Uso del émbolo de columna para enjuagar las celdas no objetivo marcadas magnéticamente en un nuevo tubo de 15 mililitros. A continuación, compruebe la pureza de las células separadas mediante citometría de flujo. Para reutilizar una columna de separación, después de lavar las celdas marcadas con perlas magnéticas, lave la columna tres veces desde la parte superior con cinco mililitros de PBS por lavado y tres veces con cinco mililitros de agua destilada por lavado.

A continuación, lave la columna con cinco mililitros de etanol al 70 por ciento de la misma manera y use un grifo de aire para secar completamente la columna antes de almacenarla. Para reutilizar la columna en un nuevo experimento de purificación, vuelva a lavar la columna de abajo hacia arriba con cinco mililitros de etanol al 70 por ciento, seguido de dos lavados de PBS de cinco mililitros. Luego cargue la parte superior de la columna con cinco mililitros de PBS para un lavado final.

Y equilibrar la columna con dos mililitros de BSS a temperatura ambiente. A continuación, la columna se puede cargar con la población de células experimentales. Para etiquetar las células B purificadas con CFSE, lavar las células dos veces con una solución de etiquetado recién preparada en un tubo cónico de 15 mililitros.

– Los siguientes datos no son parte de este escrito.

/-- Two counter entries of one event, an earlier one and a later one. -/
def mergeCounter (a b : Counter) : Counter :=
  if a.count = 0 then b else if b.count = 0 then a
  else { b with
    sat := a.sat ||| b.sat, count := min (a.count + b.count) 0xFFFFFFFF, first := a.first
    max := max a.max b.max, maxTs := if a.max ≥ b.max then a.maxTs else b.maxTs
    hist := a.hist.zipWith (fun x y => min (x + y) 65535) b.hist }

/-- The recorder takes its time, cycle count and next RSN from the medium after a POR; records made since receive theirs (R518, R524). -/
def Chip.restoreRecorder (c : Chip) : Chip :=
  if c.ev.restored then c
  else
    let e := c.ev
    let items := (e.ckpt.map fun k => (k.2.2.2.2 - 1, k.2.2.1, k.2.2.2.1)).toList ++
      (e.log.getLast?.map fun r => (r.rsn, r.time, r.cycles)).toList ++
      ((e.images.head?.bind fun i => i.recs.getLast?).map fun r => (r.rsn, r.time, r.cycles)).toList
    let best := items.foldl (fun (a : Option (Nat × Nat × Nat)) x => if a.any fun y => decide (y.1 ≥ x.1) then a else some x) none
    let (base, t0, cy) := match best with
      | some (r, t, y) => (r + 1, t, y)
      | none => (0, 0, 0)
    let fix := fun (r : Rec) => { r with rsn := base + r.rsn, time := t0 + r.time, cycles := cy + 1 }
    let counters := (e.ckpt.map fun k => k.2.1).getD []
    let merged := e.counters.foldl (fun (m : PMap Counter) x => pset m x.1 (match pget m x.1 with
      | some y => mergeCounter y x.2
      | none => x.2)) counters
    let c := c.modEv fun v => { v with
      restored := true
      nextRsn := base + v.nextRsn, time := v.time + t0, cycles := cy + 1
      ring := v.ring.map fix, staging := v.staging.map fix, counters := merged, resetRsn := base }
    c.setFld F.EVREC_STAT_LOG_FULL (b2n e.logFull)

/-- Rows with a ROW_OPEN record of their pool's binding and no ROW_DONE (R182): pool, row, owner, pads, last SEQ, JSN. -/
def Chip.openRows (c : Chip) (recs : List JRec) : List (Nat × Nat × RowOwner × Nat × Nat × Nat) :=
  recs.filterMap fun r => match r.body with
    | .rowOpen p row o _ gen _ pad =>
      if (c.pool p).any fun q => q.bindGen == gen && q.ptstate == 2 && !q.done.contains row then some (p, row, o, pad, r.seq, r.jsn) else none
    | _ => none

/-- Positions of the pads of a ROW_OPEN record. -/
def padUnits (mask : Nat) : List Nat := (bitsSet 16 mask).flatMap fun k => (List.range 64).map (64 * k + ·)

/-- Map positions that applicable MAP records give the units of a row, and the entries those positions hold. -/
def Chip.rowSrc (c : Chip) (recs : List JRec) (p row : Nat) : PMap (Nat × Nat) :=
  recs.foldl (fun m r => match r.body with
    | .map first es => es.zipIdx.foldl (fun m e => match mapDecode e.1 with
        | .pool q u => if q = p ∧ u / 1024 = row then
            match mapDecode (c.mapAt (first + e.2)) with
            | .basin .. => pset m (u % 1024) (first + e.2, c.mapAt (first + e.2))
            | _ => m
          else m
        | _ => m) m
    | _ => m) []

/-- A row that recovery finishes (R182): its strips that read back are kept; the rest waits for CONF_SEQ to be locked. -/
def Chip.keepRow (c : Chip) (recs : List JRec) (d : ReplayData) (x : Nat × Nat × RowOwner × Nat × Nat × Nat) : Chip :=
  let (p, row, o, pad, seq, jsn) := x
  let strips := ((d.strips.find? fun y => y.1 == p && y.2.1 == row).map fun y => y.2.2).getD []
  let src := c.rowSrc recs p row
  let named := recs.any fun r => match r.body with
    | .map _ es => es.any fun e => decide (e / (2 ^ 19) = p ∧ e % 2 ^ 19 / 1024 = row)
    | _ => false
  let wanted := match o with
    | .zone g => (c.zone g).pool == some p && decide ((c.zone g).wpOff > row * 1024)
    | .handle _ => !src.isEmpty || (named && decide (strips.length ≥ 18))
    | _ => false
  if !wanted then c
  else
    let owner := match o with
      | .handle h => .fold h
      | o => o
    let (c, i) := c.newRow p row owner
    let c := match o with
      | .zone g => if pad != 0 then (c.makeFull g false).modZone g fun z => { z with rowsPad := z.rowsPad + 1 } else c
      | _ => c
    c.modRow i fun r => { r with
      pads := padUnits pad, lastSeq := seq, firstSeq := seq, openJsn := some jsn, okStrips := strips.take 18
      recovered := some (18 - strips.length), src := src }

/-- Rows of a zone that were never opened, whose parts lie in basin copies: they are assembled again (R171). -/
def Chip.tailRows (c : Chip) (g : Nat) : Chip :=
  let z := c.zone g
  match z.pool with
  | none => c
  | some p =>
    let done := ((c.pool p).map Pool.done).getD []
    let rows := (List.range ((z.wpOff + 1023) / 1024)).filter fun r => !done.contains r && (c.findRow p r).isNone && !z.lostRows.contains r
    rows.foldl (fun (c : Chip) r =>
      let (c, i) := c.newRow p r (.zone g)
      let filled := (List.range 1024).filter fun u => z.filled.any fun f => decide (f.1 ≤ r * 1024 + u ∧ r * 1024 + u < f.1 + f.2)
      c.modRow i fun x => { x with pads := filled, lastSeq := z.lastSeq }) c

Volver a suspender el segundo pellet a una concentración de dos veces 10 a la séptima celdas por mililitro en una solución de etiquetado fresca a 37 grados centígrados. Cada vez, centrifuga las muestras, retira el sobrenadante y mueve los tubos. A continuación, etiquete las células en una proporción de una parte de suspensión celular por una parte de solución CFSE de 10 micromolares recién preparada en la oscuridad durante 10 minutos a 37 grados centígrados.

Invertir el tubo cada dos minutos para asegurar una distribución uniforme del tinte. Se debe tener cuidado para asegurarse de que el pellet de celda esté completamente suspendido en una solución de etiquetado. Los aglomeraciones celulares pueden afectar a la homogeneidad del etiquetado CFSE.

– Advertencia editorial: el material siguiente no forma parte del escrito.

-- ==== Sys2Proof/Machine/Csr.lean ====
section
/-! DEFINITION. Accesses of the cores and of hosts to registers and memories: the field rules of R8, what a write of each command field starts,
the memory map of R32 and its faults (R33 to R39). -/

namespace Sys2Proof.Machine

/-- The state after a meaning that answers one. -/
def nextOf (f : State → Outcome) (s : State) : State :=
  match f s with
  | .next t => t
  | .fault _ => s
  | .refused _ => s

/-! The field rules (R8) -/

/-- What a write leaves in a field: `old` its bits before, `new` those written, `m` the bits the access reaches. -/
def fieldWrite (ty : FieldType) (locked : Bool) (old new m : Nat) : Nat :=
  let set := (new &&& m) + (old - (old &&& m))
  match ty with
  | .ro => old
  | .rc => old
  | .rw => set
  | .rw1c => old - (old &&& (new &&& m))
  | .rw1s => old ||| (new &&& m)
  | .wo => set
  | .rwl => if locked then old else set

/-- Whether the lock of a register's RWL fields is set. -/
def Chip.locked (c : Chip) (r : RegId) (i : Nat) : Bool := (lockOf r).any fun (f : Fld) => c.flag f (lockIndex r i)

/-- A register written under R8, bits of `mask`. A write-only field keeps nothing, but for the key stage that LOAD takes its bytes from (R405);
a running PWR_TIMER is taken at its present count. -/
def Chip.writeFields (c : Chip) (r : RegId) (i v mask : Nat) : Chip :=
  let old := if r = .pwrTimer then c.regRead r i else c.reg r i
  let locked := c.locked r i
  c.setReg r i ((regFields r).foldl (fun w (f : FieldSpec) =>
    if f.ty = .wo && r != .keysStage then w
    else putBits w f.hi f.lo (fieldWrite f.ty locked (bitsOf old f.hi f.lo) (bitsOf v f.hi f.lo) (bitsOf mask f.hi f.lo))) old)

/-- A register as it reads, and after the read: fields that clear on read are 0 (R8). -/
def Chip.readClear (c : Chip) (r : RegId) (i mask : Nat) : Nat × Chip :=
  (c.regRead r i, c.setReg r i ((regFields r).foldl (fun w (f : FieldSpec) =>
    if f.ty = .rc then let o := bitsOf w f.hi f.lo; putBits w f.hi f.lo (o - (o &&& bitsOf mask f.hi f.lo)) else w) (c.reg r i)))

/-! What a write starts -/

/-- A write under way: the bits it sets to 1 where it reaches, and the register as it would read with them. -/
structure RegWrite where
  core : Nat
  idx  : Nat
  v    : Nat
  mask : Nat
  old  : Nat
  ext  : List Byte
  dur  : Nat
  deriving DecidableEq, Repr

/-- A one-bit field is written 1; the value a field would have. -/
def RegWrite.go (w : RegWrite) (f : Fld) : Bool := bitOf w.v f.lo && bitOf w.mask f.lo
def RegWrite.val (w : RegWrite) : Nat := (w.v &&& w.mask) + (w.old - (w.old &&& w.mask))
def RegWrite.fld (w : RegWrite) (f : Fld) : Nat := bitsOf w.val f.hi f.lo
def RegWrite.bit (w : RegWrite) (f : Fld) : Bool := bitOf w.val f.lo
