/-- Training, operating points, scrubbing and retirement (R444, R448 to R451, R459 to R465), the channel running and idle: MR4 readings, rounds of sample
windows, a change of operating point whose latency is a free value up to its bound, one burst scrubbed at a time, pages and banks into spares. -/
def Obligations.DramUpkeep : Prop :=
  ∀ (s : State) (ch : Nat) (d : Drc), ChannelIdle s.chip ch → d = s.chip.drc ch → s.chip.drcStopped ch = false → s.chip.z.ledger.pfCommit = false →
    (∀ rank temp, Gives (.mr4Read ch rank temp) s fun t =>
      (t.chip.drc ch).mr4 = pset d.mr4 rank temp ∧ (∀ k, k ≠ ch → t.chip.drc k = s.chip.drc k) ∧
      t.chip.flag F.DRC_REF_X2 ch = ((t.chip.drc ch).mr4.any fun e => decide (e.2 > 85)) ∧
      (temp > 95 → d.hotRanks.contains rank = false → rank ∈ (t.chip.drc ch).hotRanks ∧ Posts (srcDrc ch) 0x500F [ch, rank] s t) ∧
      (temp ≤ 95 → rank ∉ (t.chip.drc ch).hotRanks) ∧
      (∀ old, pget d.mr4Round rank = some old → d.round = false → max 1 (s.chip.fld F.DRC_TRAIN_TEMP_DELTA ch) ≤ (temp - old) + (old - temp) →
        (t.chip.drc ch).round = true ∧ (t.chip.drc ch).roundAt = s.chip.now) ∧
      RegsBut [(.drcRef, ch), (.drcTrain, ch), (.evrecStat, 0)] s t ∧ Only [.drcs, .regs, .ev] s t) ∧
    (d.round = false → Gives (.trainingRoundStart ch) s fun t =>
      DrcIs ch { d with round := true, window := none, roundAt := t.chip.now, mr4Round := d.mr4 } s t ∧ t.chip.fld F.DRC_TRAIN_WINDOWS ch = 0 ∧
      t.chip.now = max s.chip.now (d.roundAt + ms (max 10 (s.chip.fld F.DRC_TRAIN_PERIOD_MS ch))) ∧ RegsBut [(.drcTrain, ch)] s t ∧
      Only [.drcs, .regs, .now] s t) ∧
    (d.round = true → exec (.trainingRoundStart ch) s = .next s ∧
      (d.window = none → Gives (.sampleWindow ch) s fun t =>
        DrcIs ch { d with
          window := some (s.chip.now + 1200), rows := d.rows.filter fun e => e.1 / 64 != s.chip.fld F.DRC_TRAIN_WINDOWS ch / 2 } s t ∧
        RegsBut [] s t ∧ Only [.drcs, .regs] s t) ∧
      (∀ n w, n = s.chip.fld F.DRC_TRAIN_WINDOWS ch + 1 → n < 256 → d.window = some w → d.opSince = none → Gives (.sampleWindow ch) s fun t =>
        DrcIs ch { d with window := none, round := decide (n < 2 * max 1 (s.chip.fld F.DRC_GEOM_LRANKS ch)) } s t ∧
        t.chip.fld F.DRC_TRAIN_WINDOWS ch = n ∧
        t.chip.fld F.DRC_TRAIN_ROUNDS ch =
          satAdd 16 (s.chip.fld F.DRC_TRAIN_ROUNDS ch) (if n < 2 * max 1 (s.chip.fld F.DRC_GEOM_LRANKS ch) then 0 else 1) ∧
        RegsBut [(.drcTrain, ch)] s t ∧ Only [.drcs, .regs] s t)) ∧
    (∀ target ns, target < 2 → s.chip.flag F.DRC_OP_BUSY ch = false → d.window = none → ns = (Config.freeValue s.chip.fresh).toNat % 2801 →
      Gives (.operatingPointChange ch target) s fun t =>
        DrcIs ch { d with
          opSince := none, rows := [], hits := [], round := true, window := none, roundAt := t.chip.now, mr4Round := d.mr4 } s t ∧
        t.chip.fld F.DRC_OP_CUR ch = target ∧ t.chip.flag F.DRC_OP_BUSY ch = false ∧ t.chip.fld F.DRC_OP_LAST_NS ch = ns ∧
        t.chip.fld F.DRC_OP_MAX_NS ch = max ns (s.chip.fld F.DRC_OP_MAX_NS ch) ∧ t.chip.now = s.chip.now + ns ∧ t.chip.fresh = s.chip.fresh + 1 ∧
        Posts (srcDrc ch) 0x5004 [ch, target, ns] s t ∧ RegsBut [(.drcOp, ch), (.drcTrain, ch), (.evrecStat, 0)] s t ∧
        Only [.drcs, .regs, .ev, .now, .fresh] s t) ∧
    (∀ target w, target < 2 → s.chip.flag F.DRC_OP_BUSY ch = false → d.window = some w → Gives (.operatingPointChange ch target) s fun t =>
      DrcIs ch { d with opSince := some s.chip.now } s t ∧ t.chip.flag F.DRC_OP_BUSY ch = true ∧ t.chip.fld F.DRC_OP_TARGET ch = target ∧
      t.chip.fld F.DRC_OP_CUR ch = s.chip.fld F.DRC_OP_CUR ch ∧ RegsBut [(.drcOp, ch)] s t ∧ Only [.drcs, .regs] s t) ∧
    (∀ total, total = s.chip.fld F.DRC_GEOM_CAP_GIB ch * 2 ^ 24 → s.chip.poison = [] → 0 < d.scrub →
      (d.scrub + 1 < total → Gives (.scrubRead ch [] []) s fun t =>
        DrcIs ch { d with scrub := d.scrub + 1 } s t ∧ t.chip.fld F.DRC_SCRUB_PROGRESS ch = (d.scrub + 1) * 1000 / total ∧
        RegsBut [(.drcScrub, ch)] s t ∧ Only [.drcs, .regs] s t) ∧
      (0 < total → total ≤ d.scrub + 1 → Gives (.scrubRead ch [] []) s fun t =>
        DrcIs ch { d with scrub := 0 } s t ∧ t.chip.fld F.DRC_SCRUB_PROGRESS ch = 0 ∧
        t.chip.fld F.DRC_SCRUB_LAST_LAP_S ch = min 0xFFFF ((s.chip.now - d.lapAt) / 1000000000) ∧
        Posts (srcDrc ch) 0x500C [ch, min 0xFFFF ((s.chip.now - d.lapAt) / 1000000000)] s t ∧ RegsBut [(.drcScrub, ch), (.evrecStat, 0)] s t ∧
        Only [.drcs, .regs, .ev] s t)) ∧
    (∀ a, s.chip.flag F.DRC_RETCMD_BUSY ch = false → a < 2 ^ 40 →
      (s.chip.dramBytes ≤ a ∨ chanOf a ≠ ch → ∀ i ∈ [Instr.retirePage ch a, .retireBank ch a], Gives i s fun t =>
        t.chip.fld F.DRC_RETCMD_RESULT ch = 2 ∧ t.chip.fld F.DRC_RETCMD_ADDR ch = a ∧ RegsBut [(.drcRetcmd, ch)] s t ∧ Only [.regs] s t) ∧
      (a < s.chip.dramBytes → chanOf a = ch → d.bank = none → d.spares = [] → d.badSpares = [] →
        (∀ i, i < 64 → s.chip.fld F.DRC_REMAP_STATE (ch * 64 + i) = 0) →
        (s.chip.spareOk ch = false → Gives (.retirePage ch a) s fun t =>
          t.chip.fld F.DRC_RETCMD_RESULT ch = 1 ∧ Posts (srcDrc ch) 0x500B [ch, a / 8192] s t ∧
          RegsBut [(.drcRetcmd, ch), (.evrecStat, 0)] s t ∧ Only [.regs, .ev] s t) ∧
        (s.chip.spareOk ch = true → 2 ≤ s.chip.fld F.DRC_RET_BANK_PAGES ch → Gives (.retirePage ch a) s fun t =>
          t.chip.fld F.DRC_RETCMD_RESULT ch = 0 ∧ t.chip.fld F.DRC_REMAP_STATE (ch * 64) = 1 ∧ t.chip.fld F.DRC_REMAP_PAGE (ch * 64) = a / 8192 ∧
          t.chip.fld F.DRC_RET_PAGES_USED ch = 1 ∧ DrcIs ch { d with spares := [(0, 0)] } s t ∧ Posts (srcDrc ch) 0x5009 [ch, a / 8192, 2] s t ∧
          RegsBut [(.drcRetcmd, ch), (.drcRemap, ch * 64), (.drcRet, ch), (.drcEcc, ch), (.evrecStat, 0)] s t ∧
          Only [.drcs, .regs, .ev, .poison] s t) ∧
        (∀ b, b = s.chip.bankOfAddr ch a →
          (s.chip.spareOk ch = true → s.chip.flag F.DRC_RET_BANK_SPARE_EN ch = true → s.chip.fld F.DRC_RET_BANK_STATE ch = 0 →
            Gives (.retireBank ch a) s fun t =>
              DrcIs ch { d with bank := some (b, 0) } s t ∧ t.chip.fld F.DRC_RET_BANK_STATE ch = 1 ∧ t.chip.fld F.DRC_RETCMD_RESULT ch = 0 ∧
              t.chip.flag F.DRC_RETCMD_BUSY ch = true ∧ Posts (srcDrc ch) 0x500A [ch, b / 64, b / 32 % 2, b % 32, 0] s t ∧
              RegsBut [(.drcRetcmd, ch), (.drcRet, ch), (.evrecStat, 0)] s t ∧ Only [.drcs, .regs, .ev] s t) ∧
          (s.chip.flag F.DRC_RET_BANK_SPARE_EN ch = false → Gives (.retireBank ch a) s fun t =>
            t.chip.fld F.DRC_RETCMD_RESULT ch = 1 ∧ Posts (srcDrc ch) 0x500B [ch, b] s t ∧ RegsBut [(.drcRetcmd, ch), (.evrecStat, 0)] s t ∧
            Only [.regs, .ev] s t)))) ∧
    (∀ b p, d.bank = some (b, p) → s.chip.fld F.DRC_RET_BANK_STATE ch = 1 → Gives (.bankCopyComplete ch) s fun t =>
      t.chip.fld F.DRC_RET_BANK_STATE ch = 2 ∧ t.chip.flag F.DRC_RETCMD_BUSY ch = false ∧
      (∀ i, i < 64 → t.chip.reg .drcRemap (ch * 64 + i) =
        if s.chip.fld F.DRC_REMAP_STATE (ch * 64 + i) ≠ 0 ∧ s.chip.pageInBank ch (s.chip.fld F.DRC_REMAP_PAGE (ch * 64 + i)) b = true then 0
        else s.chip.reg .drcRemap (ch * 64 + i)) ∧
      Posts (srcDrc ch) 0x500A [ch, b / 64, b / 32 % 2, b % 32, 1] s t ∧ Only [.drcs, .regs, .ev] s t) ∧
    (d.bank = none → exec (.bankCopyComplete ch) s = .next s) ∧
    (∀ base size, (s.chip.flag F.DRC_SPARE_LOCK = true → exec (.spareLock base size) s = .next s) ∧
      (s.chip.flag F.DRC_SPARE_LOCK = false → (∀ k, k < 8 → (s.chip.drc k).pendBank = none) → (∀ k, k < 512 → s.chip.fld F.DRC_REMAP_STATE k ≠ 2) →
        Gives (.spareLock base size) s fun t =>
          t.chip.flag F.DRC_SPARE_LOCK = true ∧ t.chip.fld F.DRC_SPARE_BASE = base % 2 ^ 32 ∧ t.chip.fld F.DRC_SPARE_SIZE_MIB = size % 65536 ∧
          RegsBut [(.drcSpare, 0)] s t ∧ Only [.regs] s t))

Al final de la incubación, agregue medio RPMI para enfriar CFSE y lave las celdas dos veces en varios volúmenes de medio RPMI completo helado. Si las celdas se han marcado con éxito, la bolita será de color amarillo. A continuación, lave dos veces en PBS una placa de fondo plano de 96 pocillos recubierta con el estímulo adecuado.

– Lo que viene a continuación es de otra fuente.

@[simp] theorem Chip.modCtx_regs (c : Chip) (i : Nat) (g : Ctx → Ctx) : (c.modCtx i g).regs = c.regs := rfl
@[simp] theorem Chip.modCtx_fuses (c : Chip) (i : Nat) (g : Ctx → Ctx) : (c.modCtx i g).fuses = c.fuses := rfl
@[simp] theorem Chip.modCtx_epoch (c : Chip) (i : Nat) (g : Ctx → Ctx) : (c.modCtx i g).epoch = c.epoch := rfl
@[simp] theorem Chip.modCtx_ports (c : Chip) (i : Nat) (g : Ctx → Ctx) : (c.modCtx i g).ports = c.ports := rfl
@[simp] theorem Chip.modCtx_fns (c : Chip) (i : Nat) (g : Ctx → Ctx) : (c.modCtx i g).fns = c.fns := rfl
@[simp] theorem Chip.modCtx_slices (c : Chip) (i : Nat) (g : Ctx → Ctx) : (c.modCtx i g).slices = c.slices := rfl
@[simp] theorem Chip.modCtx_ev (c : Chip) (i : Nat) (g : Ctx → Ctx) : (c.modCtx i g).ev = c.ev := rfl
@[simp] theorem Chip.modCtx_z (c : Chip) (i : Nat) (g : Ctx → Ctx) : (c.modCtx i g).z = c.z := rfl
@[simp] theorem Chip.modCtx_m (c : Chip) (i : Nat) (g : Ctx → Ctx) : (c.modCtx i g).m = c.m := rfl
@[simp] theorem Chip.modCtx_xts (c : Chip) (i : Nat) (g : Ctx → Ctx) : (c.modCtx i g).xts = c.xts := rfl
@[simp] theorem Chip.modCtx_keys (c : Chip) (i : Nat) (g : Ctx → Ctx) : (c.modCtx i g).keys = c.keys := rfl
@[simp] theorem Chip.modCtx_macKey (c : Chip) (i : Nat) (g : Ctx → Ctx) : (c.modCtx i g).macKey = c.macKey := rfl
@[simp] theorem Chip.modCtx_digest (c : Chip) (i : Nat) (g : Ctx → Ctx) : (c.modCtx i g).digest = c.digest := rfl
@[simp] theorem Chip.modCtx_pwr (c : Chip) (i : Nat) (g : Ctx → Ctx) : (c.modCtx i g).pwr = c.pwr := rfl
@[simp] theorem Chip.modCtx_links (c : Chip) (i : Nat) (g : Ctx → Ctx) : (c.modCtx i g).links = c.links := rfl
@[simp] theorem Chip.modCtx_supply (c : Chip) (i : Nat) (g : Ctx → Ctx) : (c.modCtx i g).supply = c.supply := rfl
@[simp] theorem Chip.modCtx_drcs (c : Chip) (i : Nat) (g : Ctx → Ctx) : (c.modCtx i g).drcs = c.drcs := rfl
@[simp] theorem Chip.modCtx_poison (c : Chip) (i : Nat) (g : Ctx → Ctx) : (c.modCtx i g).poison = c.poison := rfl
@[simp] theorem Chip.modCtx_sys (c : Chip) (i : Nat) (g : Ctx → Ctx) : (c.modCtx i g).sys = c.sys := rfl
@[simp] theorem Chip.modCtx_wr (c : Chip) (i : Nat) (g : Ctx → Ctx) : (c.modCtx i g).wr = c.wr := rfl
@[simp] theorem Chip.modCtx_out (c : Chip) (i : Nat) (g : Ctx → Ctx) : (c.modCtx i g).out = c.out := rfl
@[simp] theorem Chip.modCtx_now (c : Chip) (i : Nat) (g : Ctx → Ctx) : (c.modCtx i g).now = c.now := rfl
@[simp] theorem Chip.modCtx_fresh (c : Chip) (i : Nat) (g : Ctx → Ctx) : (c.modCtx i g).fresh = c.fresh := rfl
@[simp] theorem Chip.modCtx_reg (c : Chip) (i : Nat) (g : Ctx → Ctx) (r : RegId) (j : Nat) : (c.modCtx i g).reg r j = c.reg r j := rfl
@[simp] theorem Chip.modCtx_fld (c : Chip) (i : Nat) (g : Ctx → Ctx) (f : Fld) (j : Nat) : (c.modCtx i g).fld f j = c.fld f j := rfl
@[simp] theorem Chip.modCtx_flag (c : Chip) (i : Nat) (g : Ctx → Ctx) (f : Fld) (j : Nat) : (c.modCtx i g).flag f j = c.flag f j := rfl
@[simp] theorem Chip.modCtx_fn (c : Chip) (i : Nat) (g : Ctx → Ctx) (k : Nat) : (c.modCtx i g).fn k = c.fn k := rfl
@[simp] theorem Chip.modCtx_port (c : Chip) (i : Nat) (g : Ctx → Ctx) (k : Nat) : (c.modCtx i g).port k = c.port k := rfl
@[simp] theorem Chip.modCtx_link (c : Chip) (i : Nat) (g : Ctx → Ctx) (k : Nat) : (c.modCtx i g).link k = c.link k := rfl
@[simp] theorem Chip.modCtx_drc (c : Chip) (i : Nat) (g : Ctx → Ctx) (k : Nat) : (c.modCtx i g).drc k = c.drc k := rfl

En el caso de los linfocitos B marcados con CFSE, vuelva a suspender a tres veces 10 el sexto linfocito B por mililitro y complete el medio RPMI y siembre 100 microlitros de linfocitos B por pocillo en la placa recubierta por triplicado durante 72 horas. Mediante este método de agotamiento, la pureza de las células T OT1-CD8 aisladas en perlas puede aumentarse del 72,8 por ciento al 94,2 por ciento. A continuación, las células pueden marcarse con CFSE como se acaba de demostrar y transferir adoptivamente a los animales receptores para el análisis de su proliferación in vivo.

Además, el marcaje de anticuerpos anti-CD45.1 se puede utilizar para confirmar aún más la identidad de las células que expresan CFSE como las células T OT1-CD8 positivas para CD-45.1 del donante transferidas adoptivamente en los órganos linfoides de los ratones receptores. Alternativamente, las células T purificadas pueden estimularse in vitro y su proliferación puede evaluarse mediante la incorporación de timidina tritiada. Con este método también se logra un aumento significativo en la pureza de las células B esplénicas.

Facilitar oportunidades similares para el análisis funcional posterior de las células B purificadas. Una vez dominada, esta técnica se puede completar en dos horas. Al realizar este procedimiento, es importante mantener su suspensión de CI en hielo en todo momento, excepto durante la purificación y el etiquetado CFSE.

Los linfocitos purificados también se pueden utilizar en otros ensayos funcionales, como la inmunotransferencia, para determinar la capacidad de señalización terminal de los linfocitos modificados genéticamente. Después de ver este video, debería tener una mejor idea de cómo purificar las células B y T y cómo usar las células para varios ensayos funcionales in vitro e in vivo.